Courage to Welcome “Strange” Leadership (even) in Crisis
Making collages has kept me sane during this pandemic.
Today I feel called to share one of my collages but I’m very hesitant to do so.
It’s a collage I made to express deep pain—my own and the pain of my sisters and friends. But I’m concerned that I’ll come across as bitter. Or that I’ll alienate my brothers in Christian leadership. But I choose to share in hope that you, my brothers, really mean it when you say you long for a church that welcomes and blesses all. I want to trust that you’ll read with compassion and empathy. And that you’ll give me the benefit of the doubt, understanding anything that sounds like accusation comes instead from longing. And I choose to share in hope that you, my sisters, might feel less alone in your pain. Finally, I choose to share because I believe in something better for us all, for the sake of our mission.
The collage I share shows a barber working on both a man and a woman. The man is perfectly coiffured, his beard trimmed and his eyes calm and confident. On the other hand the woman, although attended by the same skilled barber, has a comical man’s haircut and collar and her chin is lacerated from the barber’s efforts to trim her “beard.” The result is painfully ridiculous and her eyes are lowered in shame. The barber, seeing his skillful work bring about less than stellar results, might say, “Well, every other person who I’ve ever groomed has looked great. There must be something wrong with her.”

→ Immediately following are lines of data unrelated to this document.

/-! ### Fields that can be written -/

def Fld.segCellCfgCorner (k : Cell) : Field := ⟨0x8040 + 0x400 * (k.val / 16) + 4 * (k.val % 16), 0, 3⟩
def Fld.segCellCfgCornerOwn (k : Cell) : Field := ⟨0x8040 + 0x400 * (k.val / 16) + 4 * (k.val % 16), 3, 1⟩
def Fld.segCellCfgOvEn (k : Cell) : Field := ⟨0x8040 + 0x400 * (k.val / 16) + 4 * (k.val % 16), 4, 1⟩
def Fld.segCellCfgUvEn (k : Cell) : Field := ⟨0x8040 + 0x400 * (k.val / 16) + 4 * (k.val % 16), 5, 1⟩
def Fld.segCellCfgChgInhibit (k : Cell) : Field := ⟨0x8040 + 0x400 * (k.val / 16) + 4 * (k.val % 16), 6, 1⟩
def Fld.segCellCfgDisInhibit (k : Cell) : Field := ⟨0x8040 + 0x400 * (k.val / 16) + 4 * (k.val % 16), 7, 1⟩
def Fld.segCellCfgExclude (k : Cell) : Field := ⟨0x8040 + 0x400 * (k.val / 16) + 4 * (k.val % 16), 8, 1⟩
def Fld.segCellCfgParkReq (k : Cell) : Field := ⟨0x8040 + 0x400 * (k.val / 16) + 4 * (k.val % 16), 9, 1⟩
def Fld.segCellCfgOpenReq (k : Cell) : Field := ⟨0x8040 + 0x400 * (k.val / 16) + 4 * (k.val % 16), 10, 1⟩
def Fld.segOvLimitOvCode (k : Cell) : Field := ⟨0x8080 + 0x400 * (k.val / 16) + 4 * (k.val % 16), 0, 9⟩
def Fld.segUvLimitUvCode (k : Cell) : Field := ⟨0x80C0 + 0x400 * (k.val / 16) + 4 * (k.val % 16), 0, 10⟩
def Fld.segNtcCfgNtcEn (k : Cell) : Field := ⟨0x8100 + 0x400 * (k.val / 16) + 4 * (k.val % 16), 0, 1⟩
def Fld.segNtcCfgSubstEn (k : Cell) : Field := ⟨0x8100 + 0x400 * (k.val / 16) + 4 * (k.val % 16), 1, 1⟩
def Fld.segNtcCfgTOffset (k : Cell) : Field := ⟨0x8100 + 0x400 * (k.val / 16) + 4 * (k.val % 16), 8, 8⟩
def Fld.segKeeperStatusTripped (s : Seg) : Field := ⟨0x800C + 0x400 * s.val, 1, 1⟩
def Fld.playCtrlSwap : Field := ⟨0x2800, 0, 1⟩
def Fld.playCtrlRungFreeze : Field := ⟨0x2800, 1, 1⟩
def Fld.playFlaconPolicyRequireSig : Field := ⟨0x281C, 0, 1⟩
def Fld.playFlaconPolicyLock : Field := ⟨0x281C, 1, 1⟩
def Fld.playFlaconPolicyMinBuild : Field := ⟨0x281C, 16, 16⟩
def Fld.spcCtrlEn : Field := ⟨0x3000, 0, 1⟩
def Fld.spcCtrlFfEn : Field := ⟨0x3000, 1, 1⟩
def Fld.spcCtrlIlvEn : Field := ⟨0x3000, 2, 1⟩
def Fld.spcCtrlXcheckEn : Field := ⟨0x3000, 3, 1⟩
def Fld.spcPhaseEnableEn : Field := ⟨0x3008, 0, 8⟩
def Fld.spcPhaseHealthFailed : Field := ⟨0x300C, 0, 8⟩
def Fld.spcFswTargetFswKhz : Field := ⟨0x3010, 0, 9⟩
def Fld.spcFswTargetWMin : Field := ⟨0x3010, 16, 12⟩
def Fld.spcPhaseImaxImax : Field := ⟨0x3014, 0, 12⟩
def Fld.spcPhaseImaxIpeak : Field := ⟨0x3014, 16, 12⟩
def Fld.spcShedCfgAddPct : Field := ⟨0x3018, 0, 8⟩
def Fld.spcShedCfgShedPct : Field := ⟨0x3018, 8, 8⟩
def Fld.spcShedCfgMinActive : Field := ⟨0x3018, 16, 4⟩
def Fld.spcShedCfgShedDwell : Field := ⟨0x3018, 20, 12⟩
def Fld.spcTonMaxTonMax : Field := ⟨0x301C, 0, 16⟩
def Fld.spcSenseGainGain (i : Nat) : Field := ⟨0x3020 + 4 * i, 0, 16⟩
def Fld.spcSenseGainInvert (i : Nat) : Field := ⟨0x3020 + 4 * i, 31, 1⟩
def Fld.spcSenseOffsetOffset (i : Nat) : Field := ⟨0x3040 + 4 * i, 0, 12⟩
def Fld.spcXcheckCfgLimit : Field := ⟨0x3060, 0, 12⟩
def Fld.spcXcheckCfgRetryMs : Field := ⟨0x3060, 12, 8⟩
def Fld.spcVstringLimitLimitV : Field := ⟨0x3064, 0, 11⟩
def Fld.spcRampLimitRate : Field := ⟨0x3068, 0, 24⟩
def Fld.stepCtrlSource : Field := ⟨0x3800, 0, 1⟩
def Fld.stepCtrlMirror : Field := ⟨0x3800, 1, 1⟩
def Fld.stepCtrlPinsEn : Field := ⟨0x3800, 2, 1⟩
def Fld.stepAckWindowWindow : Field := ⟨0x3808, 0, 20⟩
def Fld.stepAckDwellDwellUs : Field := ⟨0x380C, 0, 16⟩
def Fld.stepTimeoutTimeoutUs : Field := ⟨0x3810, 0, 32⟩
def Fld.measCtrlVerifyEn : Field := ⟨0x4000, 0, 1⟩
def Fld.measCtrlTakeoverEn : Field := ⟨0x4000, 1, 1⟩
def Fld.measCtrlContactEn : Field := ⟨0x4000, 2, 1⟩
def Fld.measCtrlOpenTestEn : Field := ⟨0x4000, 3, 1⟩
def Fld.measCtrlStackEn : Field := ⟨0x4000, 4, 1⟩
def Fld.measDefaultCornerCorner : Field := ⟨0x4004, 0, 3⟩
def Fld.measXcheckLimitLimit : Field := ⟨0x4008, 0, 12⟩
def Fld.measXcheckLimitMissN : Field := ⟨0x4008, 12, 4⟩
def Fld.measXcheckLimitStackLimit : Field := ⟨0x4008, 24, 8⟩
def Fld.measShuntCfgUse : Field := ⟨0x400C, 0, 2⟩
def Fld.measShuntCfgAutoExclude : Field := ⟨0x400C, 2, 1⟩
def Fld.measShuntCfgExcluded : Field := ⟨0x400C, 4, 2⟩
def Fld.measShuntXcheckLimit : Field := ⟨0x4010, 0, 16⟩
def Fld.measShuntXcheckDwellMs : Field := ⟨0x4010, 16, 8⟩
def Fld.measGuardTimeGuard : Field := ⟨0x4014, 0, 16⟩
def Fld.measStreamCfgMarkMs : Field := ⟨0x4018, 0, 8⟩
def Fld.measStreamCfgShuntDecim : Field := ⟨0x4018, 8, 4⟩
def Fld.measContactLimitLimit : Field := ⟨0x401C, 0, 16⟩
def Fld.measContactLimitOpenLimit : Field := ⟨0x401C, 16, 8⟩
def Fld.measContactLimitCount : Field := ⟨0x401C, 24, 4⟩
def Fld.anaCtrlSnapNow : Field := ⟨0x4800, 0, 1⟩
def Fld.anaCtrlKvalSnap : Field := ⟨0x4800, 1, 1⟩
def Fld.anaCtrlKvalReset : Field := ⟨0x4800, 2, 1⟩
def Fld.anaKernelEnableKernels : Field := ⟨0x4804, 1, 6⟩
def Fld.anaTallyCfgPeriod : Field := ⟨0x4808, 0, 16⟩
def Fld.anaTallyCfgZeroMaxH : Field := ⟨0x4808, 16, 8⟩
def Fld.anaTallyCfgSnapPeriod : Field := ⟨0x4808, 24, 8⟩
def Fld.anaEdgerCfgT1 : Field := ⟨0x480C, 0, 8⟩
def Fld.anaEdgerCfgT2 : Field := ⟨0x480C, 8, 12⟩
def Fld.anaEdgerCfgNLog2 : Field := ⟨0x480C, 20, 3⟩
def Fld.anaEdgerCfgIMin : Field := ⟨0x480C, 24, 8⟩
def Fld.anaSweepzCfgExclPermil : Field := ⟨0x4810, 0, 8⟩
def Fld.anaSweepzCfgMinAmpl : Field := ⟨0x4810, 8, 8⟩
def Fld.anaTaperCfgBand : Field := ⟨0x4814, 0, 16⟩
def Fld.anaTaperCfgNConfirm : Field := ⟨0x4814, 16, 8⟩
def Fld.anaKvalCfgTc : Field := ⟨0x4818, 0, 12⟩
def Fld.anaKvalCfgTBand : Field := ⟨0x4818, 12, 8⟩
def Fld.anaKvalCfgMinN : Field := ⟨0x4818, 20, 8⟩
def Fld.anaDqdvCfgBinUv : Field := ⟨0x481C, 0, 16⟩
def Fld.anaDqdvCfgScaleMin : Field := ⟨0x481C, 16, 4⟩
def Fld.anaResultPolicyFullMode : Field := ⟨0x4820, 0, 1⟩
def Fld.anaResultPolicyRingMap : Field := ⟨0x4820, 12, 20⟩
def Fld.pwrDomainForceHubForce : Field := ⟨0x804, 1, 7⟩
def Fld.pwrDomainForceSegForce : Field := ⟨0x804, 8, 16⟩
def Fld.pwrLatencyBudgetBudgetUs : Field := ⟨0x808, 0, 32⟩
def Fld.pwrDrydownPeriodPeriodS : Field := ⟨0x810, 0, 17⟩
def Fld.pwrDrydownCfgEn : Field := ⟨0x814, 0, 1⟩
def Fld.pwrDrydownCfgDormantPatrol : Field := ⟨0x814, 1, 1⟩
def Fld.pwrDrydownCfgLogEvery : Field := ⟨0x814, 8, 8⟩
def Fld.pwrDrydownCfgEntryDelayS : Field := ⟨0x814, 16, 8⟩
def Fld.pwrWakeCfgAnomWake : Field := ⟨0x818, 0, 6⟩
def Fld.pwrWakeCfgWakeNEn : Field := ⟨0x818, 8, 1⟩
def Fld.pwrWakeCfgLoopWakeTx : Field := ⟨0x818, 9, 1⟩
def Fld.pwrWakeCfgLoopWakeRx : Field := ⟨0x818, 10, 1⟩
def Fld.pwrWakeCauseCommand : Field := ⟨0x81C, 0, 1⟩
def Fld.pwrWakeCauseLoopSymbol : Field := ⟨0x81C, 1, 1⟩
def Fld.pwrWakeCauseAnomaly : Field := ⟨0x81C, 2, 1⟩
def Fld.pwrWakeCauseBudget : Field := ⟨0x81C, 3, 1⟩
def Fld.segCtrlSegReset (s : Seg) : Field := ⟨0x8000 + 0x400 * s.val, 0, 1⟩
def Fld.segCtrlLinkRetrain (s : Seg) : Field := ⟨0x8000 + 0x400 * s.val, 1, 1⟩
def Fld.segCtrlC0En (s : Seg) : Field := ⟨0x8000 + 0x400 * s.val, 2, 1⟩
def Fld.segCtrlC1En (s : Seg) : Field := ⟨0x8000 + 0x400 * s.val, 3, 1⟩
def Fld.segFeedCtrlFeedEn (s : Seg) : Field := ⟨0x8010 + 0x400 * s.val, 0, 1⟩
def Fld.loopCtrlAEn : Field := ⟨0x1800, 0, 1⟩
def Fld.loopCtrlBEn : Field := ⟨0x1800, 1, 1⟩
def Fld.loopCtrlRetrainA : Field := ⟨0x1800, 2, 1⟩
def Fld.loopCtrlRetrainB : Field := ⟨0x1800, 3, 1⟩
def Fld.loopCtrlResDir : Field := ⟨0x1800, 4, 2⟩
def Fld.loopStatusWakeSeen : Field := ⟨0x1804, 5, 1⟩
def Fld.loopRoleTopo : Field := ⟨0x1808, 1, 1⟩
def Fld.loopRoleHeadNo : Field := ⟨0x1808, 2, 1⟩
def Fld.loopTimeoutTimeoutMs : Field := ⟨0x180C, 0, 16⟩
def Fld.loopOrphanCfgRamp : Field := ⟨0x1828, 0, 20⟩
def Fld.timeNowLoNowLo : Field := ⟨0x2000, 0, 32⟩
def Fld.timeNowHiNowHi : Field := ⟨0x2004, 0, 32⟩
def Fld.timeCtrlFollow : Field := ⟨0x2008, 0, 1⟩
def Fld.timeCtrlTxEn : Field := ⟨0x2008, 1, 1⟩
def Fld.timeCtrlSrcSel : Field := ⟨0x2008, 2, 2⟩
def Fld.timeCtrlStepEn : Field := ⟨0x2008, 4, 1⟩
def Fld.timeCtrlStepUs : Field := ⟨0x2008, 8, 8⟩
def Fld.timeCtrlSlewPpm : Field := ⟨0x2008, 16, 8⟩
def Fld.timeStatusStepped : Field := ⟨0x200C, 16, 1⟩
def Fld.timeFreqTrimTrim : Field := ⟨0x2014, 0, 24⟩
def Fld.timePtmCfgPtmEn : Field := ⟨0x2018, 0, 1⟩
def Fld.timePtmCfgIntervalMs : Field := ⟨0x2018, 8, 8⟩
def Fld.timePtmCfgLossMs : Field := ⟨0x2018, 16, 8⟩
def Fld.timeHoldoverLimitS : Field := ⟨0x201C, 16, 16⟩
def Fld.accGraceGraceUs : Field := ⟨0x2414, 0, 24⟩
def Fld.hostCtrlEn : Field := ⟨0x1000, 0, 1⟩
def Fld.hostCtrlResetRings : Field := ⟨0x1000, 1, 1⟩
def Fld.hostCtrlStreamRing : Field := ⟨0x1000, 2, 2⟩
def Fld.hostCtrlNoticeRing : Field := ⟨0x1000, 4, 2⟩
def Fld.hostCtrlCmdTimeoutMs : Field := ⟨0x1000, 16, 16⟩
def Fld.hostCmdBaseLoBaseLo : Field := ⟨0x1008, 12, 20⟩
def Fld.hostCplBaseLoBaseLo : Field := ⟨0x1014, 12, 20⟩
def Fld.hostResBaseLoBaseLo (i : Nat) : Field := ⟨0x1020 + 16 * i, 12, 20⟩
def Fld.hostCmdBaseHiBaseHi : Field := ⟨0x100C, 0, 32⟩
def Fld.hostCplBaseHiBaseHi : Field := ⟨0x1018, 0, 32⟩
def Fld.hostResBaseHiBaseHi (i : Nat) : Field := ⟨0x1024 + 16 * i, 0, 32⟩
def Fld.hostCmdSizeEntries : Field := ⟨0x1010, 0, 13⟩
def Fld.hostCplSizeEntries : Field := ⟨0x101C, 0, 13⟩
def Fld.hostResSizeEntries (i : Nat) : Field := ⟨0x1028 + 16 * i, 0, 13⟩
def Fld.hostMsixMapCplVec : Field := ⟨0x1060, 0, 4⟩
def Fld.hostMsixMapRes0Vec : Field := ⟨0x1060, 4, 4⟩
def Fld.hostMsixMapRes1Vec : Field := ⟨0x1060, 8, 4⟩
def Fld.hostMsixMapRes2Vec : Field := ⟨0x1060, 12, 4⟩
def Fld.hostMsixMapRes3Vec : Field := ⟨0x1060, 16, 4⟩
def Fld.hostMsixMapFaultVec : Field := ⟨0x1060, 20, 4⟩
def Fld.hostMsixMapErrVec : Field := ⟨0x1060, 24, 4⟩
def Fld.hostCoalesceCount : Field := ⟨0x1064, 0, 8⟩
def Fld.hostCoalesceTimeUs : Field := ⟨0x1064, 8, 16⟩
def Fld.hostErrConfig : Field := ⟨0x1068, 0, 1⟩
def Fld.hostErrCmdDb : Field := ⟨0x1068, 1, 1⟩
def Fld.hostErrCplDb : Field := ⟨0x1068, 2, 1⟩
def Fld.hostErrResDb : Field := ⟨0x1068, 3, 1⟩
def Fld.hostErrRingDma : Field := ⟨0x1068, 4, 1⟩
def Fld.hostErrBufDma : Field := ⟨0x1068, 5, 1⟩
def Fld.hostErrResetSeen : Field := ⟨0x1068, 6, 1⟩
def Fld.thermCtrlNtcXcheckEn : Field := ⟨0x5000, 0, 1⟩
def Fld.thermCtrlDieXcheckEn : Field := ⟨0x5000, 1, 1⟩
def Fld.thermCtrlSlowRound : Field := ⟨0x5000, 2, 1⟩
def Fld.thermXcheckCfgSegDelta : Field := ⟨0x5010, 8, 8⟩
def Fld.thermXcheckCfgDieLimit : Field := ⟨0x5010, 16, 8⟩
def Fld.thermXcheckCfgPersist : Field := ⟨0x5010, 24, 4⟩
def Fld.thermModelCfgForceConservative : Field := ⟨0x5014, 2, 1⟩
def Fld.thermNvmWindowTMin : Field := ⟨0x5018, 0, 8⟩
def Fld.thermNvmWindowTMax : Field := ⟨0x5018, 8, 8⟩
def Fld.thermCellWindowChgMin : Field := ⟨0x501C, 0, 8⟩
def Fld.thermCellWindowChgMax : Field := ⟨0x501C, 8, 8⟩
def Fld.thermCellWindowDisMin : Field := ⟨0x501C, 16, 8⟩
def Fld.thermCellWindowDisMax : Field := ⟨0x501C, 24, 8⟩
def Fld.fltCtrlRepeatMode : Field := ⟨0x5800, 0, 1⟩
def Fld.fltCtrlEvtRec : Field := ⟨0x5800, 1, 1⟩
def Fld.fltCtrlFirstMinClass : Field := ⟨0x5800, 2, 2⟩
def Fld.fltCtrlFirstRearm : Field := ⟨0x5800, 4, 1⟩
def Fld.fltCtrlOvfClear : Field := ⟨0x5800, 5, 1⟩
def Fld.fltCtrlCountClear : Field := ⟨0x5800, 6, 1⟩
def Fld.fltClearId : Field := ⟨0x5808, 0, 16⟩
def Fld.fltPinCfgEn : Field := ⟨0x5840, 0, 1⟩
def Fld.fltPinCfgForceLow : Field := ⟨0x5840, 1, 1⟩
def Fld.fltReactionIrq (i : Nat) : Field := ⟨0x5900 + 4 * i, 0, 1⟩
def Fld.fltReactionTrap (i : Nat) : Field := ⟨0x5900 + 4 * i, 1, 1⟩
def Fld.fltReactionBlockReset (i : Nat) : Field := ⟨0x5900 + 4 * i, 2, 1⟩
def Fld.fltReactionModuleReset (i : Nat) : Field := ⟨0x5900 + 4 * i, 3, 1⟩
def Fld.fltReactionPin (i : Nat) : Field := ⟨0x5900 + 4 * i, 4, 1⟩
def Fld.bistCtrlPeriodicEn : Field := ⟨0x6000, 0, 1⟩
def Fld.bistPeriodPeriodUs : Field := ⟨0x6008, 0, 20⟩
def Fld.bistSliceMaxSelect : Field := ⟨0x600C, 0, 6⟩
def Fld.bistSliceEnable0En : Field := ⟨0x6010, 0, 32⟩
def Fld.bistSliceEnable1En3240 : Field := ⟨0x6014, 0, 9⟩
def Fld.bistSliceEnable1En4350 : Field := ⟨0x6014, 11, 8⟩
def Fld.bistSliceEnable1En5263 : Field := ⟨0x6014, 20, 12⟩
def Fld.chkCtrlStart (i : Nat) : Field := ⟨0x6800 + 64 * i, 0, 1⟩
def Fld.chkCtrlAbort (i : Nat) : Field := ⟨0x6800 + 64 * i, 1, 1⟩
def Fld.chkCtrlInit (i : Nat) : Field := ⟨0x6800 + 64 * i, 2, 1⟩
def Fld.chkCtrlFinal (i : Nat) : Field := ⟨0x6800 + 64 * i, 3, 1⟩
def Fld.chkAlgoAlgo (i : Nat) : Field := ⟨0x6804 + 64 * i, 0, 2⟩
def Fld.chkStartAddr (i : Nat) : Field := ⟨0x6808 + 64 * i, 2, 30⟩
def Fld.chkLengthLen (i : Nat) : Field := ⟨0x680C + 64 * i, 2, 23⟩
def Fld.chkRunLoRunLo (i : Nat) : Field := ⟨0x6814 + 64 * i, 0, 32⟩
def Fld.chkRunHiRunHi (i : Nat) : Field := ⟨0x6818 + 64 * i, 0, 32⟩
def Fld.chkDigestWord (c w : Nat) : Field := ⟨0x6820 + 0x40 * c + 4 * w, 0, 32⟩
def Fld.nvmCtrlWriteEn : Field := ⟨0x7000, 0, 1⟩
def Fld.nvmCtrlAllowDowngrade : Field := ⟨0x7000, 1, 1⟩
def Fld.nvmCtrlLogCopy : Field := ⟨0x7000, 2, 1⟩
def Fld.glbCtrlResetReq : Field := ⟨0x1C, 0, 1⟩
def Fld.glbCtrlConfirm : Field := ⟨0x1C, 8, 8⟩
def Fld.glbLockPwr : Field := ⟨0x24, 0, 1⟩
def Fld.glbLockHost : Field := ⟨0x24, 1, 1⟩
def Fld.glbLockLoop : Field := ⟨0x24, 2, 1⟩
def Fld.glbLockTime : Field := ⟨0x24, 3, 1⟩
def Fld.glbLockAcc : Field := ⟨0x24, 4, 1⟩
def Fld.glbLockPlay : Field := ⟨0x24, 5, 1⟩
def Fld.glbLockSpc : Field := ⟨0x24, 6, 1⟩
def Fld.glbLockStep : Field := ⟨0x24, 7, 1⟩
def Fld.glbLockMeas : Field := ⟨0x24, 8, 1⟩
def Fld.glbLockAna : Field := ⟨0x24, 9, 1⟩
def Fld.glbLockTherm : Field := ⟨0x24, 10, 1⟩
def Fld.glbLockFlt : Field := ⟨0x24, 11, 1⟩
def Fld.glbLockBist : Field := ⟨0x24, 12, 1⟩
def Fld.glbLockChk : Field := ⟨0x24, 13, 1⟩
def Fld.glbLockNvm : Field := ⟨0x24, 14, 1⟩
def Fld.glbLockSeg : Field := ⟨0x24, 15, 1⟩
def Fld.glbScratchData (i : Nat) : Field := ⟨0x30 + 4 * i, 0, 32⟩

After many conversations with women who have been groomed for leadership, I’m coming to see this metaphor rings true for many of us. We’ve been shaped by the typical leader model. We’ve read the books, practiced our skills, learned to do things in the “normal” way and it’s got us some accolades. But when we take the risk to listen to people who say, “We called you to lead. Lead as your true self” and step out with courage to do that (even if we’ve never seen leaders lead that way before), we get mixed messages—“Oh, not like that.”
I’m surrounded by many good folks who genuinely want to invite new voices—women and minorities and folks on the margins—to shape the church together. But then some of these same folks are surprised and anxious when the new voices have “strange” ways. I watch a failure of nerve in these moments—grasping for something familiar, questioning once more the calling and instincts of the women and minorities. It says to these women and minorities, “We want you but only if you behave and think and talk and lead like us.” Are we ready for actual change? For different ways of learning and of listening to God? For unfamiliar processes of decision-making?
Our current way of doing church is a very small sampling of how church is done. We have small imaginations for what a sermon might be or how a church might be organized or how discipleship or evangelism could look. We’ve been complaining for years that something’s broken in the church. And if we aren’t careful, in this moment of great upheaval, we’ll reach for something familiar instead of the fresh, new expressions that are rising up in the church for such a time as this.
Perhaps we’re learning how very radical it was for Jesus to invite his followers to expand their imaginations, warning them not to assume that his way would fit into “old wineskins.” Perhaps this is a moment to recognize that what feels strange to us is powerfully active outside of our Western, Evangelical bubble, if we’ll just look around the world and throughout Christian history.
I’m reminded of how the early church flourished in homes, led by women whose role as leaders in the domestic sphere was familiar. It was unsurprising that the same woman who baked the bread might then serve it for communion. But by the fourth century, as the Christian movement became increasingly public and institutional, “social mores required that women remain in the home and out of the public sphere.” How have the innate abilities of women to create community and graciously navigate upheaval brought us through a global shutdown, when we were forced to return to our homes and neighborhoods? How have women continued to pray and worship in their homes, to serve their neighbors, even if the doors of the church building have been closed?
And I’m reminded of the contemporary Christian movement in Iran. The documentary, Sheep Among Wolves says, “The Iranian awakening is a rapidly-reproducing discipleship movement that owns no property, no buildings, has no budget, no 501c3 status or any identifier that the church in the west says you must have, and is predominantly led by women.” As we feel disruption to every identifier that we think the church must have, are there women around the world functioning (even flourishing?) without them? What if women in our culture also have these same skills of courageously sharing their testimonies and trusting in the Lord, whether or not they have been ordained?
The church has (at least) two crises at the moment:
a disruption of our familiar systems and institutions (a dynamic we’ve been noticing for some time and which has escalated in the pandemic)
a (lesser known) growing sense of pain among women and minorities at being sidelined and misunderstood. For some it becomes a faith crisis and a reason to leave the church.
What if these two crises are interwoven?
What if this disruption of our familiar systems and institutions that we perceive as a crisis is a beautiful opportunity to turn to those who are not surprised by things they can’t control?
If you’re lamenting the loss of whatever church used to be and waiting eagerly for the day we can return to it, look around you for those who are excited about the opportunities in this moment. Resist the urge to return to what is familiar and comfortable. Invite voices which might have capacity for mess and mystery. They might look on this moment as an adventure, a moment of truth and possibility for the Church. They have been provided for the church for a moment like this. Will we let them lead? And will we be unsurprised if their leadership looks strange?
It might just take us to the new places we’ve been longing for.